Daniel R. Hirmas, Brian F. Platt, Stephen T. Hasiotis

Quantitative determination of calcite/dolomite ratios in soil carbonate fractions is important for understanding the pedogenic history of a soil or paleosol. This is particularly relevant to stable carbonate-carbon and-oxygen isotope analyses where the presence of dolomite in a carbonate fraction can lead to erroneous results and inaccurate interpretations of the paleoenvironment. The goal of this work was to develop and test an accurate method using coulometric titration combined with differential kinetic principles for determining calcite and dolomite fractions in a sample. An automated titrator was connected to a temperature-controlled carbonate reactor where 2 M HCIO4 was introduced to the sample and mixed by bubbling CO2 – free air at a constant rate of 100 mL min-1. Samples were ground to <53 µm to control for differences in particles size and reactive surface area. The concentration of C released from the reaction was monitored and recorded every 6 s for the length of the reaction. Data were fit with both a pseudo-first order kinetic model and Weibull model for comparison. The latter outperformed the pseudo-first order kinetic model and the Weibull parameter, λ,fit to titration data from unknown samples was compared to λ values fit to data from mixtures of known fractions of pure calcite and dolomite to quantitatively obtain the content of the two minerals. Dolomite fractions obtained by this method qualitatively compared well with values obtained X-ray diffraction. Our method allows a precise and accurate measurement for both total carbonate and the ratio of calcite to dolomite in a sample.
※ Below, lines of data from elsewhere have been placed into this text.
-- ==== Sys2Proof/Machine/Partners.lean ====
section
/-! DEFINITION. Partners: registration, the Context Directory, sessions and their keys, the start of a Sounding, and the
family 0xA jobs (14_partners_ports_time.md R334-R345). -/

namespace Sys2Proof.Machine

/-! ### Jobs of the authority service and of partner sessions -/

/-- A family 0x9 or 0xA job acts once it is staged, nothing before it is awaited, and the device is not in the safe state
(10, R223, R238; 11, R272). -/
def serviceRow (op j : Nat) (f : State → Job → State) (s : State) : Out :=
  match s.job? j with
  | none => noIndex
  | some J =>
    done s (if J.opcode ≠ op ∨ J.phase ≠ .staged ∨ s.fenceWaits J ∨ s.faults.safe.on then s else f s J)

/-- A job with tile steps also waits while a LOAD_CHART has stopped their admission (03, R69, R70). -/
def stepRow (op j : Nat) (f : State → Job → State) (s : State) : Out :=
  serviceRow op j (fun s J => if s.chartStops then s else f s J) s

/-- Every run of a job's steps has ended. -/
def Job.stepsEnded (J : Job) : Bool := J.steps.all fun st => st.runs.all fun r => r.mode == .ended

/-- A job with tile steps of its own acts twice: `f` once it may be admitted, and `g` once its steps have ended. -/
def workRow (op j : Nat) (f g : State → Job → State) (s : State) : Out :=
  match s.job? j with
  | none => noIndex
  | some J => if J.opcode = op ∧ J.phase = .placed ∧ J.stepsEnded then done s (g s J) else stepRow op j f s

/-- A job that needs no step is accepted and ends. -/
def State.served (s : State) (j : Nat) (J : Job) (result : Nat) (ret : Bytes := []) : State :=
  (s.acceptJob j [] [] J.cls 0 J.al2).endJob j St.ok result ret

/-- A job that needs no step is accepted, writes a block at DST and ends; a block that cannot be written is DST_FAULT. -/
def State.servedBlock (s : State) (j : Nat) (J : Job) (block : Bytes) (result : Nat) : State :=
  let t := s.acceptJob j [] [] J.cls 0 J.al2
  match s.wrFault (s.memOf J) J.dst block.length with
  | some k => t.endJob j St.dstFault k
  | none => (t.wr (s.memOf J) J.dst block).endJob j St.ok result

/-- The demand of steps that the authority service generates, staged in Helm staging (01, R22; 03, R65). -/
def serviceDemand (cls post : Nat) (plan : List StepPlan) : Demand :=
  { fn := 0x100, cls := cls, quad := 4, len := 0, lat := 0, post := post, plan := plan, slot := none }

/-- The Reckoner's answer on such steps. -/
def State.serviceAsk (s : State) (cls post : Nat) (plan : List StepPlan) : Verdict :=
  s.reckon (serviceDemand cls post plan) (s.deadlineUs cls) 0 0

/-- The device's own job that carries steps of the authority service or of a partner session; it holds no completion. -/
def State.startWork (s : State) (W : Job) (steps : List JobStep) (units : List (Nat × Nat × Nat)) : State × Nat :=
  let w := s.nextSeq
  (({ s with jobs := tput s.jobs w { W with src := .internal, seq := w, phase := .staged }, nextSeq := w + 1 }).acceptJob w steps
    units W.cls 0 W.al2, w)

/-- The context of partner `p` costs what waits for its move: 3 µs for the spill that makes room while every slot is taken, and 2 µs
for its own restore; in ns (02, R58). -/
def State.ctxNs (s : State) (p : Nat) : Nat :=
  match s.partner? p with
  | none => 0
  | some P =>
    if P.moving then P.moveNs
    else if P.inSlot then 0
    else (if tcount s.partners.table (fun _ Q => Q.inSlot) < 65536 then 0 else 3000) + (if P.spilled then 2000 else 0)

/-- The demand of steps that a session of partner `p` generates: the share is its owner's, and routes see function 0x100 (R339, R343;
03, R65; log 94). -/
def State.partnerDemand (s : State) (owner cls p len : Nat) (plan : List StepPlan) : Demand :=
  { fn := owner, cls := cls, quad := s.stageQuad ((plan.find? fun st => st.pers != 0).bind fun st => s.route 0x100 cls st.pers),
    len := len, lat := 450 * s.ctxNs p, post := 200, plan := plan, slot := none, route := some 0x100 }

/-- Steps of `len` bytes that a session of partner `p` generates are admitted and placed on a job of the device's own; their effect is
taken with their admission (log 94). Else the reason why not. -/
def State.takeStep (s : State) (owner cls p len : Nat) (plan : List StepPlan) : Except Nat State :=
  match s.reckon (s.partnerDemand owner cls p len plan) (s.deadlineUs cls) 0 0 with
  | .refuse r => .error r
  | .place steps units =>
    .ok (s.startWork { fn := owner, opcode := 0xA200, partner := p, cls := cls, totalLen := len, al2 := plan.any StepPlan.dup,
                       quadrant := some (s.partnerDemand owner cls p len plan).quad, out := some { gone := true } } steps units).1

/-! ### Rights (R335, R336) -/

/-- The partner is registered and usable. -/
def Partner.usable (P : Partner) : Bool := !P.scrub && !P.dead

/-- The partner that a job names, where its function may use it. -/
def State.partnerFor (s : State) (J : Job) : Option Partner :=
  (s.partner? J.partner).bind fun P =>
    if P.usable ∧ (P.owner = J.fn ∨ (J.fn = 0 ∧ P.owner = 0x100)) then some P else none

/-- The role of the partner's port lets it hold a session there (R327). -/
def State.roleFits (s : State) (P : Partner) : Bool := (s.port P.port).role == (if P.console then 1 else 2)

/-! ### The Context Directory (R344, R345) -/

/-- An accepted job or an ingress step of its own uses the context of partner `p`. -/
def State.ctxPinned (s : State) (p : Nat) : Bool :=
  s.jobs.any fun e => famOf e.2.opcode == 10 && e.2.partner == p && e.2.accepted.isSome && e.2.phase != .ended

/-- The 256 bytes of a context in its slot: the keys, the sequence numbers and the window of its epochs (log 82). -/
def Partner.contextBytes (P : Partner) : Bytes :=
  let one (E : Epoch) : Bytes :=
    le 1 E.num ++ E.keyIn ++ E.keyOut ++ E.ivIn ++ E.ivOut ++ le 8 E.nextSeq ++ le 4 E.nextMsg ++ le 8 E.high
  fit 256 ((P.session.map one).getD [] ++ (P.old.map fun o => one o.1).getD [])

/-- A slot for partner `p`: its own, a free one, or that of the least recently used idle context, which is spilled. -/
def State.takeSlot (s : State) (p : Nat) : Option State :=
  match s.partner? p with
  | none => none
  | some P =>
    if P.inSlot then some s
    else if tcount s.partners.table (fun _ Q => Q.inSlot) < 65536 then
      some (s.modPartner p fun P => { P with inSlot := true, spilled := false })
    else
      (leastBy (fun e => e.2.used) (s.partners.table.filter fun e => e.2.inSlot && !e.2.moving && !s.ctxPinned e.1)).map fun e =>
        let t := (s.sealObject 1 e.1 e.2.contextBytes).modPartner e.1 fun Q =>
          { Q with inSlot := false, spilled := true, moving := true, moveNs := 3000 }
        let t := { t with partners := { t.partners with spills := (t.partners.spills + 1) % 2 ^ 64 } }
        t.modPartner p fun P => { P with inSlot := true, spilled := false }

/-- A context that a frame or a job touches: ready; to be waited for, a restore begun; or without a slot. -/
inductive Ctx
  | ready
  | wait (s : State)
  | full (s : State)

/-- Touch the context of partner `p`. -/
def State.touch (s : State) (p : Nat) : Ctx :=
  match s.partner? p with
  | none => .ready
  | some P =>
    if P.session.isNone then .ready
    else if P.moving then .wait s
    else if P.inSlot then .ready
    else match s.takeSlot p with
    | some t => .wait (t.modPartner p fun P => { P with moving := true, moveNs := s.ctxNs p })
    | none => .full { s with partners := { s.partners with full := satAdd 32 s.partners.full 1 } }

/-- A session and its keys end; a handshake in progress ends with it. -/
def State.dropKeys (s : State) (p : Nat) : State :=
  s.modPartner p fun P => { P with session := none, old := none, inSlot := false, spilled := false, moving := false, reas := none }

/-- CONTEXT_SPILL_DONE: an eviction or a restore ends; a context whose sealed copy fails its check is lost, the jobs that
wait for it complete with MCHECK, and the event is recorded on its port's sealed lines (01, R35). -/
def execContextSpillDone (partner : Nat) (ok : Bool) (t : Nat) (s : State) : Out :=
  let u := s.at_ t
  within (decide (partner < 2 ^ 24)) s (
    match u.partner? partner with
    | none => u
    | some P =>
      if ¬ P.moving then u
      else if ok then u.modPartner partner fun P => { P with moving := false, moveNs := 0 }
      else
        let waits := tkeys u.jobs fun _ J => famOf J.opcode == 10 && J.partner == partner && J.phase != .ended && J.phase != .pooled
        (eachOf waits (fun v j => v.endJob j St.mcheck 0) (u.dropKeys partner)).pmemFail (u.portOf 1 partner) 2 none)

/-! ### Registration (R334, R335) -/

/-- The record's fixed fields and reserved fields are in order. -/
def recordOk (b : Bytes) (fn ports : Nat) : Bool :=
  let fl := leAt b 11 1
  let udp := bitOf fl 2
  (leAt b 8 2 == fn || (fn == 0 && leAt b 8 2 == 0x100)) && decide (leAt b 10 1 < ports) && fl < 8 &&
  (!bitOf fl 0 || leAt b 8 2 == 0x100) && leAt b 15 1 == 0 && leAt b 16 2 < 1024 && leAt b 18 1 < 64 && leAt b 19 1 == 0 &&
  leAt b 22 2 == 0 && (udp || (leAt b 18 1 == 0 && leAt b 20 2 == 0 && allZero (sliceOf b 24 16))) &&
  ((List.range 4).all fun i => let g := leAt b (40 + 2 * i) 2; g < 4096 || g == 0xFFFF) && allZero (sliceOf b 48 16)

/-- The partner that a record describes. -/
def partnerOf (b : Bytes) : Partner :=
  { key := leAt b 0 4, localKey := leAt b 4 4, owner := leAt b 8 2, port := leAt b 10 1, flags := BitVec.ofNat 8 (leAt b 11 1),
    remoteId := leAt b 12 3, neighbour := leAt b 16 2, template := leAt b 18 1, rport := leAt b 20 2, rip := sliceOf b 24 16,
    groups := ((List.range 4).map fun i => leAt b (40 + 2 * i) 2).filter (· != 0xFFFF) }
Abbreviations:cal, calcite; CT, total dissolved inorganioc carbon; DMSO, dimethyl sulfoxide; dol, dolomite; DTA, differential thermal analysis; ETA, ethanolamine; MS residuals, mean square of the residuals; PTFE, polytetrafluoroethylene; RMSE, root mean square error; SIC, soil inorganic carbon; XRD, X-ray diffraction.

The ability to accurately determine the fraction of calcite and dolomite composing the total carbonate in a sample is important in investigations of soil genesis, determination of mineral weathering and formation rates, reconstruction of paleoenvironments, and identifications of sediment source area (Levine et al., 1989; Long et al., 1997; Capo et al., 2000; Muhs et al., 2001; Bustillo and Alonso-Zarza, 2007). This ability has aided studies in discriminating pedogenic pathways of soil inorganic carbon (SIC) accumulation from those where soil carbonates have been inherited from lithogenic sources or precipitated as a result of groundwater processes and is, thus, important for accurately inventorying true SIC sequestration (Bellanca and Neri, 1993; Wang and Anderson, 2000). In addition, investigations that use stable isotopes of paleosol carbonates – such as paleoclimatic and paleohydrologic reconstructions – depend on an accurate determination of the calcite and dolomite content in a sample.